**What this task involves:** Return a copy of each line in the listing that includes the word "ringUnpin".
Start of Block
-- ==== Sys2Proof/Machine/Hinge.lean ====
section
/-! DEFINITION. HRL's coin, bulk streams, formation, redundancy, QUIET, and commands (R569, R595–R622). -/
namespace Sys2Proof.Machine

/-! ### On and off, lanes (R602) -/

/-- HRL is OFF: its lanes idle, its ring state gone; what HRL_RXF holds stays. -/
def State.hrlOff (s : State) : State :=
  let s := s.hClaim.ringUnpin (s.get F.hrlCfg_KEY_SLOT)
  let s := [0, 1].foldl (fun s e => (s.wr .hLaneStat 0 e).wr .hLaneNbr 0 e |>.wr .hLaneDelay 0 e |>.wr .hLaneAllow 0 e) s
  let s := ((s.putB F.hrlCfg_EN false).put F.hrlStat_STATE hOff).wr .hrlMisc 0 |>.wr .hrlKey 0 |>.put F.hrlStat_TURN 0
  (s.setHrl { rxf := s.hrl.rxf, loopOk := s.hrl.loopOk, rdoms := s.hrl.rdoms, ringTrace := s.hrl.ringTrace }).hrlFaults

/-- HRL starts to train its lanes. -/
def State.hrlOn (s : State) : State :=
  if s.hState = hOff then (((s.putB F.hrlCfg_EN true).put F.hrlStat_STATE hTraining).hrlTrained).hrlFaults else s

/-- The mode has changed: SAFE and SEALED leave HRL repeating only, leaving SAFE makes it claim (R602). -/
def State.hrlMode (s : State) : State :=
  let st := s.hState
  if s.fatalMode then
    (if st = hTraining ∨ st = hClaiming ∨ st = hMember then
      let s := s.put F.hrlStat_STATE hRepeat
      (s.setRoles (s.get F.hrlStat_GMA) (s.get F.hrlStat_GMB) (s.get F.hrlMisc_ROLE_EPOCH)).showBroken
    else s)
  else if st = hRepeat then s.hClaim
  else s.hrlTrained

def execHrlEnable (c : Caller) (on : Nat) (s : State) : Res :=
  .next (s.runCmd c 0x90 [notOwner s c, (decide (1 < on), .badArg)] (if on = 1 then s.hrlOn else if s.hState = hOff then s else s.hrlOff))

/-- Lane e gains or loses LINK; rx and tx are the calibration that its monitor measured, in ticks. -/
def State.hLaneLink (s : State) (e : Nat) (up : Bool) (rx tx : Int) : State :=
  if 1 < e ∨ s.hState = hOff ∨ s.hLink e = up then s
    else
      let s := (s.putB F.hLaneStat_SIGNAL up e).putB F.hLaneStat_PCS_LOCK up e
      let s := (s.putB F.hLaneStat_DLM_VALID up e).putB F.hLaneStat_LINK up e
      let s := s.setHlane e { rxCal := rx, txCal := tx }
      let s := if up then s else (s.putB F.hLaneStat_DOWN_SEEN true e).put F.hLaneNbr_NODE_ID 0 e |>.laneTally e 3
      ((s.showHop e).showHops.showBroken.hrlTrained).hrlFaults

def execHingeLinkChange (e : Nat) (up : Bool) (rx tx : Int) (s : State) : Res := .next (s.hLaneLink e up rx tx)

/-- LANEe_STAT has been written: DOWN_SEEN stands again while the link is down. -/
def State.hLaneWritten (s : State) (e : Nat) (old : Word) : State :=
  if bitsOf old 7 7 == 1 && !s.hLink e then s.putB F.hLaneStat_DOWN_SEEN true e else s

/-- HRL_CFG has been written: a change of KEY_SLOT or AUTH releases the send generation; the 36 ms of R603 start anew where
GM_CAPABLE rises. -/
def State.hrlCfgWritten (s : State) (old : Word) : State :=
  let s := if bitsOf old 16 16 = 0 ∧ s.getB F.hrlCfg_GM_CAPABLE then s.setHrl { s.hrl with aloneAt := s.tse.cyc } else s
  if bitsOf old 15 8 ≠ s.get F.hrlCfg_KEY_SLOT ∨ (bitsOf old 1 1 == 1) ≠ s.getB F.hrlCfg_AUTH then
    (s.ringUnpin (bitsOf old 15 8)).hrlFaults
  else s.hrlFaults

/-- FRAME_REPEAT: the frame whose launch on lane e falls in this cycle starts there; one whose cycle has passed is not launched any
more (R579). -/
def execFrameRepeat (e : Nat) (s : State) : Res :=
  let l := tabGet [] s.hrl.repeats e
  let s' := s.setHrl { s.hrl with repeats := tabSet [] s.hrl.repeats e (l.filter fun x => decide (s.tse.cyc < x.1)) }
  .next (match l.find? fun x => x.1 == s.tse.cyc with
    | some x => if s.hLink e then s'.emit (.hinge e x.2) else s'
    | none => s')

/-! ### Bulk (R596–R601) -/

/-- A BULK payload that is CP firmware's own (R741): 0x54444e41 in the upper half of its first word. -/
def cpMarked (p : List Byte) : Bool := fnum p 0 4 == 0x54444e41

/-- A frame queued on the own stream. -/
def State.queueOwn (s : State) (payload : List Byte) : State :=
  let seq := s.get F.hrlTx_NEXT_SEQ
  (s.put F.hrlTx_NEXT_SEQ (seq + 1)).setHrl { s.hrl with own := s.hrl.own ++ [{ seq := seq, payload := payload }] }

/-- The first word of CP firmware's quote exchange (log entry 33): kind 0 request, 1 reply, 2 BUSY; the roster index addressed;
the fragment's number; the bytes of the whole quote. -/
def cpWord (kind dest frag len : Nat) : List Byte :=
  beBytes 4 0x54444e41 ++ beBytes 4 (kind * 2 ^ 28 + dest % 16 * 2 ^ 24 + frag % 256 * 2 ^ 16 + len % 65536)

/-- The fragments of a quote, at most 1,016 bytes each (R740). -/
def quoteParts : Nat → List Byte → List (List Byte)
  | 0, _ => []
  | _, [] => []
  | n + 1, l => (l.take 1016 ++ List.replicate ((8 - (l.take 1016).length % 8) % 8) 0#8) :: quoteParts n (l.drop 1016)

/-- CP firmware answers a request for a quote: its fragments, as far as the own stream takes them. -/
def State.quoteAnswer (s : State) (dest : Nat) (nonce : List Byte) : State :=
  if !s.quotes' then s
  else if s.quoteBusy then (if s.hrl.own.length < 64 then s.queueOwn (cpWord 2 dest 0 0) else s)
  else
    let (q, s) := s.quote nonce false
    (quoteParts 8 q).zipIdx.foldl (fun s e =>
      if s.hrl.own.length < 64 then s.queueOwn (cpWord 1 dest e.2 q.length ++ e.1) else s) s

/-- A reply of roster index k reaches the request that waits for it: the fragment is joined, and the whole quote completes it. -/
def State.quoteReply (s : State) (k len : Nat) (part : List Byte) : State :=
  match s.cpx.quotes.find? fun q => q.2.1 == k with
  | none => s
  | some (c, i, got, t) =>
    let got' := got ++ part
    if len ≤ got'.length then
      ({ s with cpx := { s.cpx with quotes := s.cpx.quotes.filter (·.2.1 != k) } }).complete c 0xb9 .ok (got'.take len)
    else { s with cpx := { s.cpx with quotes := s.cpx.quotes.map fun q => if q.2.1 = k then (c, i, got', t) else q } }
End of Block
**Worked solution:**
  let s := s.hClaim.ringUnpin (s.get F.hrlCfg_KEY_SLOT)
    (s.ringUnpin (bitsOf old 15 8)).hrlFaults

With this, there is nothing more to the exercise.